■ EXERCISE REQUIREMENTS ■
Where the records below show a line containing "issue (.ret m f) s fun c s =>", start copying; end with the line containing "(s.mapLanes c.team c.group", and copy it too.
+++ ENTRIES PROVIDED +++
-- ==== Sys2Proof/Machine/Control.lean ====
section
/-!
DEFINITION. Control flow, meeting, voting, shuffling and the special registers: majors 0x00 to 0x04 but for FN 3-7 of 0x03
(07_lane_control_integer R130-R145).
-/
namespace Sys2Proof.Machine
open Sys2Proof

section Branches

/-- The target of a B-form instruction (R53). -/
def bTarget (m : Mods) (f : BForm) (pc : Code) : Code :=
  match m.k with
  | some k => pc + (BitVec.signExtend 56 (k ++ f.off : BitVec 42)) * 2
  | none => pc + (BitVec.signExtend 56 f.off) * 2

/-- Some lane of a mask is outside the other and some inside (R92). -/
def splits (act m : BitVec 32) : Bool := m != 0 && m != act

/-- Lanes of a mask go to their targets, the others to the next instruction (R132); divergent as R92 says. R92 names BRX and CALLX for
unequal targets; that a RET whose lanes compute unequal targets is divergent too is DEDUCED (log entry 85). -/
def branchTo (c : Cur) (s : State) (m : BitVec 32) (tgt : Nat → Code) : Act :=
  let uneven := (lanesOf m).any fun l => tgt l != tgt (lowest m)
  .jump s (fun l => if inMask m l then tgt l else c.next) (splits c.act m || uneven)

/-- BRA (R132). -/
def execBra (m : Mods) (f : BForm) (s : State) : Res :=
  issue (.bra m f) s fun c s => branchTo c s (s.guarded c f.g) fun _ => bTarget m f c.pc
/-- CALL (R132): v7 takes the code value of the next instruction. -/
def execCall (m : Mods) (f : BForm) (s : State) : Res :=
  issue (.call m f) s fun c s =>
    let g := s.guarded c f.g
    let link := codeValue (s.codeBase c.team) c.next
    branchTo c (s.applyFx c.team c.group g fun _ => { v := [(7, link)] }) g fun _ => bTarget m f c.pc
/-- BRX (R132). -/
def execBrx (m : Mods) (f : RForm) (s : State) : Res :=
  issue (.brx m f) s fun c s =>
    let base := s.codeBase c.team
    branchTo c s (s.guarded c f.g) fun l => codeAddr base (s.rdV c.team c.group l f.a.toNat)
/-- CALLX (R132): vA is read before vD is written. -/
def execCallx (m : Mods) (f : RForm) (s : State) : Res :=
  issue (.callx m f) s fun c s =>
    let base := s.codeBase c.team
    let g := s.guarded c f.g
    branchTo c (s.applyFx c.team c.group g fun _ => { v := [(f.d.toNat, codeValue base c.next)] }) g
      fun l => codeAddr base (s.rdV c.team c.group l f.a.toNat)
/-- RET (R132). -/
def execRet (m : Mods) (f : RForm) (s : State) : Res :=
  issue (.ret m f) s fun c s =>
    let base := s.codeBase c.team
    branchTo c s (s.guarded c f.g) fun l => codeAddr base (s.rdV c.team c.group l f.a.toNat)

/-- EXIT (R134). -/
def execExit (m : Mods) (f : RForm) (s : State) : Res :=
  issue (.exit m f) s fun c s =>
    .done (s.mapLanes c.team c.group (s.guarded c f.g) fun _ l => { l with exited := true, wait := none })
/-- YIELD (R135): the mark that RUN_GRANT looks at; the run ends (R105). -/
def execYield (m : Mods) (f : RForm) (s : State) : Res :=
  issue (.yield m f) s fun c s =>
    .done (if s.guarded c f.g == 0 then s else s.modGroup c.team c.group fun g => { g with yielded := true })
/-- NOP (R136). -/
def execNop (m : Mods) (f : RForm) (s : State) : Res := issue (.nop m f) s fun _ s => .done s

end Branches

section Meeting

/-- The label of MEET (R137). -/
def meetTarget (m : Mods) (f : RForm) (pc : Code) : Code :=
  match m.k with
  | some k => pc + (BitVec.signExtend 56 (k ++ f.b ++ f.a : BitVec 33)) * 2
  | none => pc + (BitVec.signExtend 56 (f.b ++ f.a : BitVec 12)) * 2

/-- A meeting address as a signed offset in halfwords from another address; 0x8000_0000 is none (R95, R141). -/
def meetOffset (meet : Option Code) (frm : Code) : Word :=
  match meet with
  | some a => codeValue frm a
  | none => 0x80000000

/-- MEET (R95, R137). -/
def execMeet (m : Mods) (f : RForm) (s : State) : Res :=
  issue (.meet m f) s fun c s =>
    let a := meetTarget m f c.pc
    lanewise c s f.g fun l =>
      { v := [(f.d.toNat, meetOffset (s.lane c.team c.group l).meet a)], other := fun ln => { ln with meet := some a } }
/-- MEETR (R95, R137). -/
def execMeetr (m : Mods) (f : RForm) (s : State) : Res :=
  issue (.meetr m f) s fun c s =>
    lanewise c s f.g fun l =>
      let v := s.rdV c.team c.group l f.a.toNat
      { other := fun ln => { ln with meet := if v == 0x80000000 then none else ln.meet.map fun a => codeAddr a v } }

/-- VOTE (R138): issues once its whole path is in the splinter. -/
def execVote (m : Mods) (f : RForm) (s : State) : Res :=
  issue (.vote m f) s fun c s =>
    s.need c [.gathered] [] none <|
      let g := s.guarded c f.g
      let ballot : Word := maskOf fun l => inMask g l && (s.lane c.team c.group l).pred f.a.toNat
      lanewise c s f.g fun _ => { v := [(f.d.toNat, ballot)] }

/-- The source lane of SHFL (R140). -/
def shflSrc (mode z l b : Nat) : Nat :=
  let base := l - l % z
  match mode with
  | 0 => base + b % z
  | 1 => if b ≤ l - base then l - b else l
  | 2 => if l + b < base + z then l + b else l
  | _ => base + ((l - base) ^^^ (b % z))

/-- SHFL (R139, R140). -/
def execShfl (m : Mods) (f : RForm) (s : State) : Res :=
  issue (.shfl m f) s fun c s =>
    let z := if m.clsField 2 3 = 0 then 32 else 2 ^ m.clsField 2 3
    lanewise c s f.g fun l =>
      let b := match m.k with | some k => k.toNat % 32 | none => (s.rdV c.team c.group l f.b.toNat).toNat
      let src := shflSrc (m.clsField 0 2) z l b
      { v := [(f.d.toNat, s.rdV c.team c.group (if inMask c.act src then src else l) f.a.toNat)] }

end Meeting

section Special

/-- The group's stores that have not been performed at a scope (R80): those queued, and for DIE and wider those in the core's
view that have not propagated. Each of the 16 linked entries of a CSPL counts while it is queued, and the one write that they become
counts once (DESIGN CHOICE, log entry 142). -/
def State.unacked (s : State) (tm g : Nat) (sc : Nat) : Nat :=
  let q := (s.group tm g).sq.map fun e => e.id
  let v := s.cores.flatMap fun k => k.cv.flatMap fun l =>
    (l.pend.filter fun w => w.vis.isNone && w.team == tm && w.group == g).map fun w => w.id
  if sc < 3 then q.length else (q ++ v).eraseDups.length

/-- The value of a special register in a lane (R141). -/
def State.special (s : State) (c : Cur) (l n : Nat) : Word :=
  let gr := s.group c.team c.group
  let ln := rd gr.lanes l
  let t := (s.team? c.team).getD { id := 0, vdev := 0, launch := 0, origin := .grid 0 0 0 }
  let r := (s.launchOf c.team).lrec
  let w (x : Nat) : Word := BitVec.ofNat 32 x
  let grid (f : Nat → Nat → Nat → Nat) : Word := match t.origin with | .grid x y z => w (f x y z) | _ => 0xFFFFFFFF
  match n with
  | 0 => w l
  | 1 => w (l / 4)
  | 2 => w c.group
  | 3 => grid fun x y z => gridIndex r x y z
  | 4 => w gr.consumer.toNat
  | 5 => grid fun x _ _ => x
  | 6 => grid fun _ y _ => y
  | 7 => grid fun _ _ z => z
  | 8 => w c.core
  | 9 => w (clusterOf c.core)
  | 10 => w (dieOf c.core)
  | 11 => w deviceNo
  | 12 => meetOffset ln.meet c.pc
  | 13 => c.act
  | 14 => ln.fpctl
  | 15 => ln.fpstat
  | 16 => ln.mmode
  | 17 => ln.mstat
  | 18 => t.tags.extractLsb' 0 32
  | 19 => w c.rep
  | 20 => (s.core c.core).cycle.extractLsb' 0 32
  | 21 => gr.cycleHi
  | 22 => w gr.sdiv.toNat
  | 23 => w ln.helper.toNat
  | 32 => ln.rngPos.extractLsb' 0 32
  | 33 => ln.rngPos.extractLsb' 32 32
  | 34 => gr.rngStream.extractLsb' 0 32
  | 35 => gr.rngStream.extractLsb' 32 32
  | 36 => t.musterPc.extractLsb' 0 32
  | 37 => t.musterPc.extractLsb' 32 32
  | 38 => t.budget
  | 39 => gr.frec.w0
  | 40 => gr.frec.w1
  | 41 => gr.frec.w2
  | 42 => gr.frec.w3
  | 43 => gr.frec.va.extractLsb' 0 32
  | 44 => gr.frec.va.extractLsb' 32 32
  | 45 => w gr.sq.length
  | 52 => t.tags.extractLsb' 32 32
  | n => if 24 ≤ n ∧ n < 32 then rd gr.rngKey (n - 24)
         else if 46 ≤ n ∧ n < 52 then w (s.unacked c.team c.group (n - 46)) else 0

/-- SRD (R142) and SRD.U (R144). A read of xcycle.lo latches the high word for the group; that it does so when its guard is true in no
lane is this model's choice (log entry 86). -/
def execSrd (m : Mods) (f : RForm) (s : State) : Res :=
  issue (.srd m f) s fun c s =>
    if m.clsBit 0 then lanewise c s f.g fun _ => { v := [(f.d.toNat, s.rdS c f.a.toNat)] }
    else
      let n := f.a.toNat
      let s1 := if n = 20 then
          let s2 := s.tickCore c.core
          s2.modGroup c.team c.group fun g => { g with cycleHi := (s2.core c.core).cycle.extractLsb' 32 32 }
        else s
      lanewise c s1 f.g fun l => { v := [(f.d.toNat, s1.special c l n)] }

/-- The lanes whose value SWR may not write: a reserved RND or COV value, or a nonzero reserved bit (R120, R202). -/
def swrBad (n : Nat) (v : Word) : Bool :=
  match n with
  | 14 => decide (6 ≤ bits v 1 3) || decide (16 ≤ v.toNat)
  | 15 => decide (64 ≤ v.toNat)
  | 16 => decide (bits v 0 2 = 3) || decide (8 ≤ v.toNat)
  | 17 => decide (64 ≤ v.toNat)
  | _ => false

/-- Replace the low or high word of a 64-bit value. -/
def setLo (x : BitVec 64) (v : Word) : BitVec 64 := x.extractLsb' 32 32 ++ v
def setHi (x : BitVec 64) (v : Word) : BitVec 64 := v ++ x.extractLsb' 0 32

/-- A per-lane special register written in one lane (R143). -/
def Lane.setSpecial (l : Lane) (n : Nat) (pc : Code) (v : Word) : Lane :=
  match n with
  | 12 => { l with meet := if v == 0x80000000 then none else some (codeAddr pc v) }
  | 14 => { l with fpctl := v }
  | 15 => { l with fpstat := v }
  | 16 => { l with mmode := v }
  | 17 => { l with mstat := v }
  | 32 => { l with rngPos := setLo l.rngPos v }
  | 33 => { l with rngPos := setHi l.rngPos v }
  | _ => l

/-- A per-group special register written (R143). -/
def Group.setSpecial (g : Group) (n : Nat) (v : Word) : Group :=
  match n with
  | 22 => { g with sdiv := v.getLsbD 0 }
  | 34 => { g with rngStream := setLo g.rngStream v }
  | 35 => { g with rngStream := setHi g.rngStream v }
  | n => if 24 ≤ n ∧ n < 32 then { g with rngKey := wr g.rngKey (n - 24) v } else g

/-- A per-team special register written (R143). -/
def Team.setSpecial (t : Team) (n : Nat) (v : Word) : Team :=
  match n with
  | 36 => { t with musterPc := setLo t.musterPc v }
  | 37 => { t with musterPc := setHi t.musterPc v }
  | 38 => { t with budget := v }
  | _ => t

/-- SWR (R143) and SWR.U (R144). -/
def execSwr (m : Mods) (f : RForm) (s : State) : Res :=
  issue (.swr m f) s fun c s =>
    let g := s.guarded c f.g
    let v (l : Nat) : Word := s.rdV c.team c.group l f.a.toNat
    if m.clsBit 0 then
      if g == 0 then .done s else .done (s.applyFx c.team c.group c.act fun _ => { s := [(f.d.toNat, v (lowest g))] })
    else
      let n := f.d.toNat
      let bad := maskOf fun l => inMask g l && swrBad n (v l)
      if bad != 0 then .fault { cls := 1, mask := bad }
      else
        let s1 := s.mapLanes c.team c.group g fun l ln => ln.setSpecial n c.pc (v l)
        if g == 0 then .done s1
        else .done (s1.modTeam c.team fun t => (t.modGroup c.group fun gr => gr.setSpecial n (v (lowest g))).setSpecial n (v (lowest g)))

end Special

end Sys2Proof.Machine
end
+++
■ RESULT ■
  issue (.ret m f) s fun c s =>
    let base := s.codeBase c.team
    branchTo c s (s.guarded c f.g) fun l => codeAddr base (s.rdV c.team c.group l f.a.toNat)

/-- EXIT (R134). -/
def execExit (m : Mods) (f : RForm) (s : State) : Res :=
  issue (.exit m f) s fun c s =>
    .done (s.mapLanes c.team c.group (s.guarded c f.g) fun _ l => { l with exited := true, wait := none })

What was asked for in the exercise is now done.